M. Georges SARRE, maire du 11e arrondissement. - ... tout simplement pour que chacun soit placé devant ses responsabilités.
Des déclarations ont été faites et chacun sait que l'on ne peut jamais confondre les autorisations de programme et les crédits de paiement.
Dans ma Creuse natale, on a l'habitude de dire - n'est-ce pas, Madame COUDERC - : " C'est au pied du mur qu'on voit le maçon ". Dans ces conditions, je crois que la Municipalité s'est elle-même placée dans la position du fil à plomb et nous verrons donc comment, au moment du Primitif, vous vous comporterez.
C'est pourquoi il me semble presque faire une tautologie (mais je souhaite la faire) en disant que nous voterons ce voeu.
Je vous remercie.
(Applaudissements sur les bancs des groupes du Mouvement des citoyens, socialiste et communiste).

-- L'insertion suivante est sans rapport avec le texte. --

-- ==== Sys2Proof/Machine/Ops.lean ====
section
/-!
DEFINITION. The shared operations over the registers: error entry (the exception of this machine) and the start of a
computation that leaves it, platform reset, the byte append of PUSH, and the check of STATE that PUSH and FINISH share.
-/

namespace Sys2Proof.Machine

/-- Error entry, `raise EngineError(c)` (60_exceptions.md R362): STATE, ERRCODE, CPH, t and PSTAGE, nothing else. There is
no handler and no saved program counter. -/
def raiseError (c : ErrCode) (s : State) : State :=
  { s with mode := .error, errcode := c, cph := .idle, t := 0#7, pstage := .none }

/-- The effect of a legal INIT (45_host_commands.md R282), which is also the only command that leaves ERROR
(60_exceptions.md R364). DATA, BUF, V and S are not written. -/
def startComputation (a : Alg) (s : State) : State :=
  { s with mode := .accept, alg := a, errcode := .noError, h := initialHash a, fill := 0#8, mlen := 0#128,
           cph := .idle, t := 0#7, pstage := .none }

/-- A platform reset in a run (70_reset_and_hazards.md R390, 10_state.md R51). The registers the table leaves unspecified
take free values of this draw: log entry 2, safe. What the host has pending and has read is the host's, not the
engine's. -/
def applyReset (s : State) : State :=
  { s with mode := .uninit, alg := .sha1, errcode := .noError, data := 0x00000000#32, fill := 0#8, cph := .idle,
           t := 0#7, pstage := .none,
           h := writeRange s.h 0 8 (Config.resetH s.draws),
           v := writeRange s.v 0 8 (Config.resetV s.draws),
           sch := writeRange s.sch 0 80 (Config.resetS s.draws),
           buf := writeRange s.buf 0 128 (Config.resetBuf s.draws),
           mlen := Config.resetMlen s.draws,
           draws := s.draws + 1 }

/-- The first three lines of PUSH in ACCEPT: n bytes of DATA appended to BUF, FILL and MLEN advanced
(45_host_commands.md R283). -/
def appendBytes (n : Nat) (s : State) : State :=
  { s with buf := writeRange s.buf s.fill.toNat (s.fill.toNat + n) fun i => dataByte s.data (i - s.fill.toNat),
           fill := BitVec.ofNat 8 (s.fill.toNat + n),
           mlen := BitVec.ofNat 128 ((s.mlen.toNat + 8 * n) % 2 ^ lenBits s.alg) }

/-- The last line of PUSH: a full block starts its compression (R283). -/
def startFullBlock (s : State) : State :=
  if s.fill.toNat = blockBytes s.alg then { s with mode := .busyBlock, cph := .load } else s

/-- The engine starts to pad (45_host_commands.md R284). -/
def startPadding (s : State) : State := { s with mode := .busyFinal, pstage := .mark }

/-- The case on STATE that PUSH and FINISH share (R283, R284): an error outside ACCEPT, nothing in ERROR (R280,
60_exceptions.md R363), and `accepted` in ACCEPT. -/
def whenAccepting (s : State) (accepted : State) : State :=
  match s.mode with
  | .uninit => raiseError .notInit s
  | .accept => accepted
  | .busyBlock => raiseError .busy s
  | .busyFinal => raiseError .busy s
  | .done => raiseError .afterDone s
  | .error => s

end Sys2Proof.Machine
end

M. LE MAIRE DE PARIS. - Monsieur LEGARET, vous avez la parole.
M. Jean-François LEGARET, adjoint, rapporteur. - Monsieur le Maire, je voudrais quand même redire - parce que je n'ai peut-être pas été suffisamment clair - que, si j'ai bien compris, tout le monde se félicite de la reprise des investissements.
Dans ces conditions, il me semble tout de même dommage de gâcher ce beau consensus en faisant une interprétation faussée des chiffres et une interprétation mensongère !

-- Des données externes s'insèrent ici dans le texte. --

-- ==== Sys2Proof/Laws/Operands.lean ====
section
/-!
SUPPORT. The small lemmas of the register arrays, the byte order, the parameters, the modular sum and the address
decoder.
-/

namespace Sys2Proof.Machine

/-! ## Register arrays -/

theorem replaceRange_getElem? {α : Type} (f : Nat → α) (lo hi : Nat) (ys : List α) :
    ∀ i k, (replaceRange f lo hi i ys)[k]? =
      if lo ≤ i + k ∧ i + k < hi ∧ k < ys.length then some (f (i + k)) else ys[k]? := by
  induction ys with
  | nil => intro i k; simp [replaceRange]
  | cons y ys ih =>
    intro i k
    cases k with
    | zero => by_cases h : lo ≤ i ∧ i < hi <;> simp [replaceRange, h]
    | succ k =>
      have e : i + 1 + k = i + (k + 1) := by omega
      simp [replaceRange, ih, e]

theorem readAt_eq_getElem {α : Type} {n : Nat} (x : Vector α n) (i : Nat) (d : α) (h : i < n) : readAt x i d = x[i] := by
  simp [readAt, h]

theorem readAt_of_le {α : Type} {n : Nat} (x : Vector α n) (i : Nat) (d : α) (h : n ≤ i) : readAt x i d = d := by
  simp [readAt, Nat.not_lt.mpr h]

theorem readAt_eq_getElem? {α : Type} {n : Nat} (x : Vector α n) (i : Nat) (d : α) :
    readAt x i d = (x.toList[i]?).getD d := by
  unfold readAt; split <;> simp_all

/-- A read after a write of a range gives the written value inside it and the old one outside. -/
theorem readAt_writeRange {α : Type} {n : Nat} (x : Vector α n) (lo hi : Nat) (f : Nat → α) (i : Nat) (d : α) :
    readAt (writeRange x lo hi f) i d = if lo ≤ i ∧ i < hi ∧ i < n then f i else readAt x i d := by
  have h := replaceRange_getElem? f lo hi x.toList 0 i
  simp only [Nat.zero_add, Vector.length_toList] at h
  rw [readAt_eq_getElem?, readAt_eq_getElem?]
  have e : (writeRange x lo hi f).toList = replaceRange f lo hi 0 x.toList := by simp [writeRange]
  rw [e, h]
  split <;> simp

theorem readAt_writeAt {α : Type} {n : Nat} (x : Vector α n) (i : Nat) (value : α) (j : Nat) (d : α) :
    readAt (writeAt x i value) j d = if j = i ∧ i < n then value else readAt x j d := by
  unfold writeAt
  rw [readAt_writeRange]
  by_cases h : j = i ∧ i < n
  · rw [if_pos h, if_pos]; omega
  · rw [if_neg h, if_neg]; omega

theorem readAt_replicate {α : Type} {n : Nat} (value : α) (i : Nat) (d : α) (h : i < n) :
    readAt (Vector.replicate n value) i d = value := by simp [readAt, h]

/-- Two register arrays that read alike everywhere are equal. -/
theorem readAt_ext {α : Type} {n : Nat} (x y : Vector α n) (d : α) (h : ∀ i, i < n → readAt x i d = readAt y i d) :
    x = y := by
  ext i hi
  have := h i hi
  rwa [readAt_eq_getElem _ _ _ hi, readAt_eq_getElem _ _ _ hi] at this

theorem readAt_initialHash (a : Alg) (i : Nat) (h : i < 8) : readAt (initialHash a) i 0#64 = initialWord a i := by
  simp [readAt, initialHash, h]

/-! ## Parameters -/

theorem blockBytes_cases (a : Alg) :
    (a = .sha512 ∧ blockBytes a = 128 ∧ lenBytes a = 16) ∨ (a ≠ .sha512 ∧ blockBytes a = 64 ∧ lenBytes a = 8) := by
  cases a <;> decide

theorem blockBytes_le (a : Alg) : blockBytes a ≤ 128 := by cases a <;> decide

theorem rounds_le (a : Alg) : rounds a ≤ 80 := by cases a <;> decide

theorem rounds_ge (a : Alg) : 64 ≤ rounds a := by cases a <;> decide

theorem stateWords_le (a : Alg) : stateWords a ≤ 8 := by cases a <;> decide

theorem lenBits_le (a : Alg) : lenBits a ≤ 128 := by cases a <;> decide

theorem blockBytes_eq_words (a : Alg) : blockBytes a = 16 * wordBytes a := by cases a <;> decide

/-! ## Bytes and words -/

theorem pushCount_pos (nb : BitVec 2) : 1 ≤ pushCount nb := by unfold pushCount; omega

theorem pushCount_le (nb : BitVec 2) : pushCount nb ≤ 4 := by unfold pushCount; have := nb.isLt; omega

theorem dataBytes_length (data : BitVec 32) (n : Nat) : (dataBytes data n).length = n := by simp [dataBytes]

theorem beBytes_length (value n : Nat) : (beBytes value n).length = n := by simp [beBytes]

theorem bigEndian_zero (byte : Nat → BitVec 8) : bigEndian byte 0 = 0 := rfl

theorem bigEndian_succ (byte : Nat → BitVec 8) (n : Nat) :
    bigEndian byte (n + 1) = bigEndian byte n * 256 + (byte n).toNat := by
  simp [bigEndian, List.range_succ, List.foldl_append]

theorem bigEndian_lt (byte : Nat → BitVec 8) (n : Nat) : bigEndian byte n < 256 ^ n := by
  induction n with
  | zero => simp [bigEndian]
  | succ n ih =>
    have hb : (byte n).toNat < 256 := (byte n).isLt
    rw [bigEndian_succ, Nat.pow_succ]
    omega

theorem bigEndian_congr (b c : Nat → BitVec 8) (n : Nat) (h : ∀ k, k < n → b k = c k) :
    bigEndian b n = bigEndian c n := by
  induction n with
  | zero => rfl
  | succ n ih =>
    rw [bigEndian_succ, bigEndian_succ, ih fun k hk => h k (by omega), h n (by omega)]

theorem beWord_toNat (byte : Nat → BitVec 8) (i width : Nat) (h : width ≤ 8) :
    (beWord byte i width).toNat = bigEndian (fun k => byte (i * width + k)) width := by
  have hlt := bigEndian_lt (fun k => byte (i * width + k)) width
  have hpow : (256 : Nat) ^ width ≤ 256 ^ 8 := Nat.pow_le_pow_right (by decide) h
  simp only [beWord, BitVec.toNat_ofNat]
  exact Nat.mod_eq_of_lt (by omega)

/-! ## The modular sum -/

theorem addW_foldr_toNat {w : Nat} (xs : List (BitVec w)) :
    xs.foldr (fun x sum => x.toNat + sum) 0 = (xs.map BitVec.toNat).sum := by
  induction xs with
  | nil => rfl
  | cons x xs ih => simp [ih]

theorem addW_nil {w : Nat} : addW ([] : List (BitVec w)) = 0#w := rfl

theorem addW_cons {w : Nat} (x : BitVec w) (xs : List (BitVec w)) : addW (x :: xs) = x + addW xs := by
  apply BitVec.eq_of_toNat_eq
  simp [addW, BitVec.toNat_add]

/-! ## The address decoder -/

/-- A protocol access inside the window reaches the register at its offset (20_memory.md R76). -/
theorem busTarget_register (base off : Nat) (hb : base % 128 = 0) (ho : off % 4 = 0) (hlt : off < 128) :
    busTarget base (base + off) 4 = .register off := by
  unfold busTarget windowBytes
  rw [if_neg (by omega), if_pos (by omega)]
  congr 1
  omega

/-- What the decoder can answer. -/
theorem busTarget_register_iff (base addr width off : Nat) :
    busTarget base addr width = .register off ↔
      width = 4 ∧ addr % 4 = 0 ∧ addr = base + off ∧ off + 4 ≤ 128 := by
  unfold busTarget windowBytes
  constructor
  · intro h
    split at h
    · cases h
    · split at h
      · injection h with h; omega
      · cases h
  · rintro ⟨h1, h2, h3, h4⟩
    rw [if_neg (by omega), if_pos (by omega)]
    congr 1
    omega

end Sys2Proof.Machine
end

J'ai donné tout à l'heure la manière dont vous avez fabriqué ce chiffre de 7,7 milliards. Ce n'est pas sérieux !
(Protestations sur les bancs de groupe socialiste, du Mouvement des citoyens et communiste).
M. LE MAIRE DE PARIS. - Personne ne vous a interrompu, laissez parler M. LEGARET.
M. Jean-François LEGARET, adjoint, rapporteur. - C'est exactement le même raisonnement...
M. Gérard REY. - J'ai parlé des mandatements, ce n'est pas mentir !
M. Jean-François LEGARET, adjoint, rapporteur. - A chaque fois que l'on vous dit une vérité, cela vous blesse ! A ce point, c'est assez curieux !
Vous voulez bien m'écouter ?
M. Bertrand BRET. - Sachez au moins lire, c'est tout.
M. Jean-François LEGARET, adjoint, rapporteur. - Vous voulez bien m'écouter ? Je dis que le raisonnement manque totalement de sérieux, de même que le raisonnement de M. BRAVO quand il nous dit : " Ce n'est pas le budget de la Ville, c'est le budget de l'ensemble du périmètre ", en y incluant des sociétés de droit privé ! Cela n'a absolument aucun sens. De la même manière, quand vous globalisez la dette de la Ville en intégrant des garanties d'emprunt, cela n'a absolument aucun sens !
Alors, vous pouvez faire toutes les additions que vous voudrez, en ajoutant des choses qui n'ont strictement rien à voir, vous ne démontrerez rien ! Quand, dans ces 7,7 milliards de francs, vous incluez le remboursement de la dette, cela n'a aucun sens ! Quand vous incluez dans ces 7,7 milliards de francs des opérations qui sont couvertes par des recettes de tiers, cela n'a strictement aucun sens !
Moi, je vous dis et je vous redis que les opérations de programme qui sont celles qui sont décidées par la Ville, qui sont significatives, qui démontrent son effort d'investissement, seront renforcées dans le budget 1998 et qu'elles seront augmentées de 10 %. Voilà une réalité tangible. Ce ne sont pas des investissements virtuels, comme cela a été dit tout à l'heure (ce qui ne veut rien dire non plus !), c'est la réalité, c'est la volonté politique de la Ville et c'est sur ces postes-là que cette volonté se mesure. Le reste n'a strictement aucun intérêt.
(Applaudissements sur les bancs des groupes " Rassemblement pour Paris " et " Paris-Libertés ").
M. LE MAIRE DE PARIS. - Merci, Monsieur LEGARET. Les choses sont claires.
Je mets aux voix, à main levée, la proposition de voeu déposée par le groupe socialiste et apparentés.
Qui est pour ?
Contre ?
Abstentions ?
La proposition de voeu est rejetée à la majorité, les groupes " Rassemblement pour Paris ", " Paris-Libertés ", MM. REVEAU, DUMAIT, MESMIN et Mme TAFFIN ayant voté contre.